Мила смотрела в окно. У Лизы звякнула эсэмэс:
«Любимая, уже совсем скоро! Немного задержался на работе, боюсь опоздать минут на пятнадцать. Простииииии!»
И снова знакомые смайлики: улыбчивый с сердечком, грустный со слезой, веселый со слезой. Как все ожидаемо! А может, и хорошо, что ожидаемо? Может, уже не надо сюрпризов?
Одернув майку и брюки, Мила выбралась из кресла и пошла по направлению к туалету.
«Следующая станция Бологое», – объявили в динамик.
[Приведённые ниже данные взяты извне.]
-- ==== Sys2Proof/WellFormed.lean ====
section
/-! DEFINITION. The one bound on operands that does not depend on the state: an 8-byte cipher region lies in
`RAW[0..28]`, so its offset is at most 21 (43_cipher R194). -/

namespace Sys2Proof

/-- The largest offset of an 8-byte region of the 29-byte frame buffer (R194). -/
abbrev maxRegionOffset : Nat := 21

/-- An operation whose operands are in the ranges its rule gives. -/
def Instr.wellFormed : Instr → Bool
  | .xteaUnpack o => decide (o ≤ maxRegionOffset)
  | .xteaWb o => decide (o ≤ maxRegionOffset)
  | .cipherBlock o _ => decide (o ≤ maxRegionOffset)
  | .decodeCall _ | .frameProcess | .syncMatch _ | .syncScan | .syncWindow _ | .syncConsume
  | .lcSym _ _ | .lcValidate | .lcCollapse | .lcPack | .lcDecode
  | .crcInit | .crcBit _ | .crcByte _ | .crcFinal | .crcCheck
  | .xteaDround _ | .xteaDec _ _ | .cipherFrame | .xteaEround _ | .xteaEnc _ _
  | .fxId | .fxIdhex | .fxLat | .fxLon | .fxAlt | .fxVs | .fxStealth | .fxType | .fxNs | .fxEw | .fxFrame
  | .symZero | .symOne | .symIllegal00 | .symIllegal11 => true

end Sys2Proof
end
Тамара улыбнулась и затянула:
– Бологое, Бологое, Бологое! Это где-то между Ленинградом и Москвой. Помнишь, Лиз?
Лиза улыбнулась:
– Конечно! Из далекого детства.
Вернулась посвежевшая, умытая, чуть разрумянившаяся Мила. Интересно, к кому едет эта грустная и молчаливая женщина?
Может, к любовнику?
Мила уткнулась в телефон. Сосредоточенно писала сообщения, а получив ответное, улыбнулась.
– А ты, Мил? В командировку? – уверенно, считая, что ей должны ответить откровенностью за откровенность, не выдержала любопытная Тамара. – Или так, погулять?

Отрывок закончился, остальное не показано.